-- ==== Sys2Proof/Laws/State.lean ====
section
/-!
SUPPORT. For every named update of the state, what each field is after it: one lemma per field per update,
true by definition, so that no later proof unfolds a record update.
-/

namespace Sys2Proof.Machine

/-! ## `setStatus` -/

@[simp] theorem setStatus_params (s : State) (v : Word) : (s.setStatus v).params = s.params := rfl
@[simp] theorem setStatus_pending (s : State) (v : Word) : (s.setStatus v).pending = s.pending := rfl
@[simp] theorem setStatus_replies (s : State) (v : Word) : (s.setStatus v).replies = s.replies := rfl
@[simp] theorem setStatus_epoch (s : State) (v : Word) : (s.setStatus v).epoch = s.epoch := rfl
@[simp] theorem setStatus_cmd (s : State) (v : Word) : (s.setStatus v).cmd = s.cmd := rfl
@[simp] theorem setStatus_status (s : State) (v : Word) : (s.setStatus v).status = v := rfl
@[simp] theorem setStatus_ctrl (s : State) (v : Word) : (s.setStatus v).ctrl = s.ctrl := rfl
@[simp] theorem setStatus_mode (s : State) (v : Word) : (s.setStatus v).mode = s.mode := rfl
@[simp] theorem setStatus_opa (s : State) (v : Word) : (s.setStatus v).opa = s.opa := rfl
@[simp] theorem setStatus_res (s : State) (v : Word) : (s.setStatus v).res = s.res := rfl
@[simp] theorem setStatus_spos (s : State) (v : Word) : (s.setStatus v).spos = s.spos := rfl
@[simp] theorem setStatus_slen (s : State) (v : Word) : (s.setStatus v).slen = s.slen := rfl
@[simp] theorem setStatus_paloff (s : State) (v : Word) : (s.setStatus v).paloff = s.paloff := rfl
@[simp] theorem setStatus_clutn (s : State) (v : Word) : (s.setStatus v).clutn = s.clutn := rfl
@[simp] theorem setStatus_clen (s : State) (v : Word) : (s.setStatus v).clen = s.clen := rfl
@[simp] theorem setStatus_page (s : State) (v : Word) : (s.setStatus v).page = s.page := rfl
@[simp] theorem setStatus_clutrectXY (s : State) (v : Word) : (s.setStatus v).clutrectXY = s.clutrectXY := rfl
@[simp] theorem setStatus_clutrectWH (s : State) (v : Word) : (s.setStatus v).clutrectWH = s.clutrectWH := rfl
@[simp] theorem setStatus_pixrectXY (s : State) (v : Word) : (s.setStatus v).pixrectXY = s.pixrectXY := rfl
@[simp] theorem setStatus_pixrectWH (s : State) (v : Word) : (s.setStatus v).pixrectWH = s.pixrectWH := rfl
@[simp] theorem setStatus_clutsize (s : State) (v : Word) : (s.setStatus v).clutsize = s.clutsize := rfl
@[simp] theorem setStatus_pixsize (s : State) (v : Word) : (s.setStatus v).pixsize = s.pixsize := rfl
@[simp] theorem setStatus_truew (s : State) (v : Word) : (s.setStatus v).truew = s.truew := rfl
@[simp] theorem setStatus_pixoff (s : State) (v : Word) : (s.setStatus v).pixoff = s.pixoff := rfl
@[simp] theorem setStatus_imgbase (s : State) (v : Word) : (s.setStatus v).imgbase = s.imgbase := rfl
@[simp] theorem setStatus_imgw (s : State) (v : Word) : (s.setStatus v).imgw = s.imgw := rfl
@[simp] theorem setStatus_imgh (s : State) (v : Word) : (s.setStatus v).imgh = s.imgh := rfl
@[simp] theorem setStatus_dst (s : State) (v : Word) : (s.setStatus v).dst = s.dst := rfl
@[simp] theorem setStatus_qcnt (s : State) (v : Word) : (s.setStatus v).qcnt = s.qcnt := rfl
@[simp] theorem setStatus_buf (s : State) (v : Word) : (s.setStatus v).buf = s.buf := rfl
@[simp] theorem setStatus_img (s : State) (v : Word) : (s.setStatus v).img = s.img := rfl
@[simp] theorem setStatus_clut (s : State) (v : Word) : (s.setStatus v).clut = s.clut := rfl
@[simp] theorem setStatus_cache (s : State) (v : Word) : (s.setStatus v).cache = s.cache := rfl
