-- ==== Sys2Proof/Laws/Views.lean ====
section
/-!
SUPPORT. For every named update of the state, the operand views it leaves as they are: one lemma per view
per update, true by definition.
-/

namespace Sys2Proof.Machine

/-! ## `setStatus` -/

@[simp] theorem setStatus_te (s : State) (v : Word) :
    (s.setStatus v).te = s.te := rfl
@[simp] theorem setStatus_formatCode (s : State) (v : Word) :
    (s.setStatus v).formatCode = s.formatCode := rfl
@[simp] theorem setStatus_format (s : State) (v : Word) :
    (s.setStatus v).format = s.format := rfl
@[simp] theorem setStatus_opaCode (s : State) (v : Word) :
    (s.setStatus v).opaCode = s.opaCode := rfl
@[simp] theorem setStatus_planeWidth (s : State) (v : Word) :
    (s.setStatus v).planeWidth = s.planeWidth := rfl
@[simp] theorem setStatus_planeHeight (s : State) (v : Word) :
    (s.setStatus v).planeHeight = s.planeHeight := rfl
@[simp] theorem setStatus_storedWidth (s : State) (v : Word) :
    (s.setStatus v).storedWidth = s.storedWidth := rfl
@[simp] theorem setStatus_pixelCount (s : State) (v : Word) :
    (s.setStatus v).pixelCount = s.pixelCount := rfl
@[simp] theorem setStatus_streamLimit (s : State) (v : Word) :
    (s.setStatus v).streamLimit = s.streamLimit := rfl
@[simp] theorem setStatus_bufByte (s : State) (v : Word) (x : Nat) :
    (s.setStatus v).bufByte x = s.bufByte x := rfl
@[simp] theorem setStatus_imgCell (s : State) (v : Word) (x : Nat) :
    (s.setStatus v).imgCell x = s.imgCell x := rfl
@[simp] theorem setStatus_clutEntry (s : State) (v : Word) (x : Nat) :
    (s.setStatus v).clutEntry x = s.clutEntry x := rfl
@[simp] theorem setStatus_cacheCell (s : State) (v : Word) (x : Color16) :
    (s.setStatus v).cacheCell x = s.cacheCell x := rfl
@[simp] theorem setStatus_pageCount (s : State) (v : Word) (x : IndexedFormat) :
    (s.setStatus v).pageCount x = s.pageCount x := rfl
@[simp] theorem setStatus_wholePages (s : State) (v : Word) (x : IndexedFormat) :
    (s.setStatus v).wholePages x = s.wholePages x := rfl
@[simp] theorem setStatus_pageEntry (s : State) (v : Word) (x : IndexedFormat) (y z' : Nat) :
    (s.setStatus v).pageEntry x y z' = s.pageEntry x y z' := rfl
@[simp] theorem setStatus_resolve (s : State) (v : Word) (x : IndexedFormat) (y : Nat) (z' : RGBA) :
    (s.setStatus v).resolve x y z' = s.resolve x y z' := rfl

/-! ## `setRes` -/

@[simp] theorem setRes_te (s : State) (v : Word) :
    (s.setRes v).te = s.te := rfl
@[simp] theorem setRes_formatCode (s : State) (v : Word) :
    (s.setRes v).formatCode = s.formatCode := rfl
@[simp] theorem setRes_format (s : State) (v : Word) :
    (s.setRes v).format = s.format := rfl
@[simp] theorem setRes_opaCode (s : State) (v : Word) :
    (s.setRes v).opaCode = s.opaCode := rfl
@[simp] theorem setRes_planeWidth (s : State) (v : Word) :
    (s.setRes v).planeWidth = s.planeWidth := rfl
@[simp] theorem setRes_planeHeight (s : State) (v : Word) :
    (s.setRes v).planeHeight = s.planeHeight := rfl
@[simp] theorem setRes_storedWidth (s : State) (v : Word) :
    (s.setRes v).storedWidth = s.storedWidth := rfl
@[simp] theorem setRes_pixelCount (s : State) (v : Word) :
    (s.setRes v).pixelCount = s.pixelCount := rfl
@[simp] theorem setRes_streamLimit (s : State) (v : Word) :
    (s.setRes v).streamLimit = s.streamLimit := rfl
@[simp] theorem setRes_bufByte (s : State) (v : Word) (x : Nat) :
    (s.setRes v).bufByte x = s.bufByte x := rfl
@[simp] theorem setRes_imgCell (s : State) (v : Word) (x : Nat) :
    (s.setRes v).imgCell x = s.imgCell x := rfl
@[simp] theorem setRes_clutEntry (s : State) (v : Word) (x : Nat) :
    (s.setRes v).clutEntry x = s.clutEntry x := rfl
@[simp] theorem setRes_cacheCell (s : State) (v : Word) (x : Color16) :
    (s.setRes v).cacheCell x = s.cacheCell x := rfl
@[simp] theorem setRes_pageCount (s : State) (v : Word) (x : IndexedFormat) :
    (s.setRes v).pageCount x = s.pageCount x := rfl
@[simp] theorem setRes_wholePages (s : State) (v : Word) (x : IndexedFormat) :
    (s.setRes v).wholePages x = s.wholePages x := rfl
@[simp] theorem setRes_pageEntry (s : State) (v : Word) (x : IndexedFormat) (y z' : Nat) :
    (s.setRes v).pageEntry x y z' = s.pageEntry x y z' := rfl
@[simp] theorem setRes_resolve (s : State) (v : Word) (x : IndexedFormat) (y : Nat) (z' : RGBA) :
    (s.setRes v).resolve x y z' = s.resolve x y z' := rfl
@[simp] theorem setRes_statusErr (s : State) (v : Word) :
    (s.setRes v).statusErr = s.statusErr := rfl
@[simp] theorem setRes_statusHit (s : State) (v : Word) :
    (s.setRes v).statusHit = s.statusHit := rfl

/-! ## `setTrueWidth` -/

@[simp] theorem setTrueWidth_te (s : State) (w : Nat) :
    (s.setTrueWidth w).te = s.te := rfl
@[simp] theorem setTrueWidth_formatCode (s : State) (w : Nat) :
    (s.setTrueWidth w).formatCode = s.formatCode := rfl
@[simp] theorem setTrueWidth_format (s : State) (w : Nat) :
    (s.setTrueWidth w).format = s.format := rfl
@[simp] theorem setTrueWidth_opaCode (s : State) (w : Nat) :
    (s.setTrueWidth w).opaCode = s.opaCode := rfl
@[simp] theorem setTrueWidth_planeHeight (s : State) (w : Nat) :
    (s.setTrueWidth w).planeHeight = s.planeHeight := rfl
@[simp] theorem setTrueWidth_storedWidth (s : State) (w : Nat) :
    (s.setTrueWidth w).storedWidth = s.storedWidth := rfl
@[simp] theorem setTrueWidth_streamLimit (s : State) (w : Nat) :
    (s.setTrueWidth w).streamLimit = s.streamLimit := rfl
@[simp] theorem setTrueWidth_bufByte (s : State) (w : Nat) (x : Nat) :
    (s.setTrueWidth w).bufByte x = s.bufByte x := rfl
@[simp] theorem setTrueWidth_imgCell (s : State) (w : Nat) (x : Nat) :
    (s.setTrueWidth w).imgCell x = s.imgCell x := rfl
@[simp] theorem setTrueWidth_clutEntry (s : State) (w : Nat) (x : Nat) :
    (s.setTrueWidth w).clutEntry x = s.clutEntry x := rfl
@[simp] theorem setTrueWidth_cacheCell (s : State) (w : Nat) (x : Color16) :
    (s.setTrueWidth w).cacheCell x = s.cacheCell x := rfl
@[simp] theorem setTrueWidth_pageCount (s : State) (w : Nat) (x : IndexedFormat) :
    (s.setTrueWidth w).pageCount x = s.pageCount x := rfl
@[simp] theorem setTrueWidth_wholePages (s : State) (w : Nat) (x : IndexedFormat) :
    (s.setTrueWidth w).wholePages x = s.wholePages x := rfl
@[simp] theorem setTrueWidth_pageEntry (s : State) (w : Nat) (x : IndexedFormat) (y z' : Nat) :
    (s.setTrueWidth w).pageEntry x y z' = s.pageEntry x y z' := rfl
@[simp] theorem setTrueWidth_resolve (s : State) (w : Nat) (x : IndexedFormat) (y : Nat) (z' : RGBA) :
    (s.setTrueWidth w).resolve x y z' = s.resolve x y z' := rfl
@[simp] theorem setTrueWidth_statusErr (s : State) (w : Nat) :
    (s.setTrueWidth w).statusErr = s.statusErr := rfl
@[simp] theorem setTrueWidth_statusHit (s : State) (w : Nat) :
    (s.setTrueWidth w).statusHit = s.statusHit := rfl
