/-- Everything a step can do: nothing, where no host action is pending, or, on the state with the oldest
action taken off, a command run, an illegal word faulted, a register stored, a reply given, a memory
written, or the reset event. -/
theorem step_cases {s t : State} (h : step s = .next t) :
    (s.pending = [] ∧ t = s) ∨ ∃ u, (∃ rest, u = s.withPending rest) ∧
      ((∃ w i, exec i (u.storeReg .cmd w) = .next t) ∨
        (∃ w, t = takeFault .illegalCommand (u.storeReg .cmd w)) ∨
        (∃ r v, r ≠ RegName.cmd ∧ t = u.storeReg r v) ∨ t = u ∨ (∃ r, t = u.addReply r) ∨
        (∃ x bs, u.bufAdmitted x bs.length = true ∧ t = u.writeBuf x bs) ∨
        (∃ i ps, u.imgAdmitted i ps.length = true ∧ t = u.writeImg i ps) ∨ t = resetEvent u) := by
  unfold step advance at h
  split at h
  · rename_i hp
    injection h with h
    exact .inl ⟨hp, h.symm⟩
  · rename_i a rest hp
    refine .inr ⟨_, ⟨rest, rfl⟩, ?_⟩
    rcases hostAct_cases h with ⟨w, h⟩ | h
    · unfold issue at h
      split at h
      · exact .inl ⟨w, _, h⟩
      · injection h with h
        exact .inr (.inl ⟨w, h.symm⟩)
    · exact .inr (.inr h)

end Sys2Proof.Machine
end

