-- ==== Sys2Proof/Tests/Slice0.lean ====
section
/-!
SUPPORT. Named tests. Expected values come from 30_encoding R102 and 95_test_vectors (the vector is named
at each test). The `witness_` theorems show, for each statement of the obligations file that has
hypotheses or clauses, states and operands that meet them.
-/

namespace Sys2Proof.Tests

open Sys2Proof.Machine Sys2Proof.Safety

/-! ## Decoding: words written out from the opcode map (30_encoding R100, R102) -/

theorem test_decode_nop : decode 0b00000000_00000000_00000000_00000000 = .ok .nop := by decide
theorem test_decode_dec16 : decode 0b00000000_00000000_00000000_00000001 = .ok .dec16 := by decide
theorem test_decode_enc16 : decode 0b00000000_00000000_00000000_00000010 = .ok .enc16 := by decide
theorem test_decode_clutld : decode 0b00000000_00000000_00000000_00010000 = .ok .clutld := by decide
theorem test_decode_split : decode 0b00000000_00000000_00000000_00010001 = .ok .split := by decide
theorem test_decode_pagerd : decode 0b00000000_00000000_00000000_00010010 = .ok .pagerd := by decide
theorem test_decode_clutst : decode 0b00000000_00000000_00000000_00010011 = .ok .clutst := by decide
theorem test_decode_parse : decode 0b00000000_00000000_00000000_00100000 = .ok .parse := by decide
theorem test_decode_geom : decode 0b00000000_00000000_00000000_00100001 = .ok .geom := by decide
theorem test_decode_unpack : decode 0b00000000_00000000_00000000_00110000 = .ok .unpack := by decide
theorem test_decode_pack : decode 0b00000000_00000000_00000000_00110001 = .ok .pack := by decide
theorem test_decode_qclr : decode 0b00000000_00000000_00000000_01000000 = .ok .qclr := by decide
theorem test_decode_qmatch : decode 0b00000000_00000000_00000000_01000001 = .ok .qmatch := by decide

/-- 95_test_vectors V6.1. -/
theorem test_decode_refuses_by_name :
    decode 0x00000003 = .error .opcode ∧ decode 0x000000FF = .error .opcode ∧
      decode 0x00000014 = .error .opcode ∧ decode 0x00000032 = .error .opcode ∧
      decode 0x00000100 = .error .zeroField ∧ decode 0x80000001 = .error .zeroField := by decide

theorem test_decodeTableWord :
    decodeTableWord 32 0x31 = some .pack ∧ decodeTableWord 8 0x41 = some .qmatch ∧
      decodeTableWord 32 0x131 = none := by decide

/-! ## WellFormed smoke: an ill-formed term for each check -/

theorem test_wf_zero_field : CommandWord.zeroFieldOk 0x00000100 = false := by decide
theorem test_wf_opcode : CommandWord.opcodeOk 0x00000003 = false := by decide
theorem test_wf_word :
    CommandWord.wellFormed 0x80000001 = false ∧ CommandWord.wellFormed 0x42 = false := by decide
theorem test_wf_offset_aligned :
    (HostAction.writeReg 0x02 0).wellFormed Config.defaultParams = false ∧
      (HostAction.readReg 0x05).wellFormed Config.defaultParams = false := by decide
theorem test_wf_offset_range :
    (HostAction.writeReg 0x100 0).wellFormed Config.defaultParams = false ∧
      (HostAction.readReg 0x100).wellFormed Config.defaultParams = false := by decide
theorem test_wf_buf_range :
    (HostAction.writeBuf 0xFFF [1, 2]).wellFormed Config.defaultParams = false ∧
      (HostAction.readBuf 0x1000 1).wellFormed Config.defaultParams = false := by decide
theorem test_wf_img_range :
    (HostAction.writeImg 0x100 [0]).wellFormed Config.defaultParams = false ∧
      (HostAction.readImg 0xFF 2).wellFormed Config.defaultParams = false := by decide
theorem test_wf_params :
    ¬Params.wf { bufSize := 2 ^ 32 + 1, imgSize := 0, clutMax := 256 } ∧
      ¬Params.wf { bufSize := 0, imgSize := 2 ^ 32 + 1, clutMax := 256 } ∧
      ¬Params.wf { bufSize := 0, imgSize := 0, clutMax := 255 } ∧
      ¬Params.wf { bufSize := 0, imgSize := 0, clutMax := 0 } ∧
      ¬Params.wf { bufSize := 0, imgSize := 0, clutMax := 2 ^ 31 + 256 } := by decide

/-! ## The states the tests run on -/

/-- A small instance after reset. -/
def blank : State := State.resetWith { bufSize := 64, imgSize := 16, clutMax := 256 }

/-- Sixteen entries with pairwise distinct low 15 bits, entry 0 zero (95_test_vectors 1.5). -/
def ramp : List Color16 :=
  [0x0000, 0x0421, 0x0842, 0x0C63, 0x1084, 0x14A5, 0x18C6, 0x1CE7, 0x2108, 0x2529, 0x294A, 0x2D6B,
    0x318C, 0x35AD, 0x39CE, 0x3DEF]

/-- Page 0 of 95_test_vectors V2.5. -/
def page0 : List Color16 :=
  [0x0000, 0x001F, 0x03E0, 0x7C00, 0x7FFF, 0x8000, 0x8000, 0x8000, 0x8000, 0x8000, 0x8000, 0x8000,
    0x8000, 0x8000, 0x8000, 0x8000]

/-- Page 1 of 95_test_vectors V2.5. -/
def page1 : List Color16 :=
  [0x8000, 0x7C00, 0x03E0, 0x001F, 0x0421, 0x0000, 0x0000, 0x0000, 0x0000, 0x0000, 0x0000, 0x0000,
    0x0000, 0x0000, 0x0000, 0x0000]

/-- An Indexed4 instance with a palette loaded, `TE` set and a plane of `w` by 1 pixels at `BUF[0]`. -/
def indexed4 (entries : List Color16) (w : Nat) (plane : List Byte) : State :=
  { (blank.loadClut entries).writeBuf 0 plane with
    ctrl := 1, pixrectWH := 0x00010000, truew := BitVec.ofNat 32 w
    slen := BitVec.ofNat 32 plane.length, dst := 0x20 }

********

## EXERCISE DETAILS
From the material above, set down exactly the lines starting at the one with "(s.setRes v).clutEntry x" and ending at the one with "theorem setRes_resolve (s", end lines included.

## ANSWER AREA
    (s.setRes v).clutEntry x = s.clutEntry x := rfl
@[simp] theorem setRes_cacheCell (s : State) (v : Word) (x : Color16) :
    (s.setRes v).cacheCell x = s.cacheCell x := rfl
@[simp] theorem setRes_pageCount (s : State) (v : Word) (x : IndexedFormat) :
    (s.setRes v).pageCount x = s.pageCount x := rfl
@[simp] theorem setRes_wholePages (s : State) (v : Word) (x : IndexedFormat) :
    (s.setRes v).wholePages x = s.wholePages x := rfl
@[simp] theorem setRes_pageEntry (s : State) (v : Word) (x : IndexedFormat) (y z' : Nat) :
    (s.setRes v).pageEntry x y z' = s.pageEntry x y z' := rfl
@[simp] theorem setRes_resolve (s : State) (v : Word) (x : IndexedFormat) (y : Nat) (z' : RGBA) :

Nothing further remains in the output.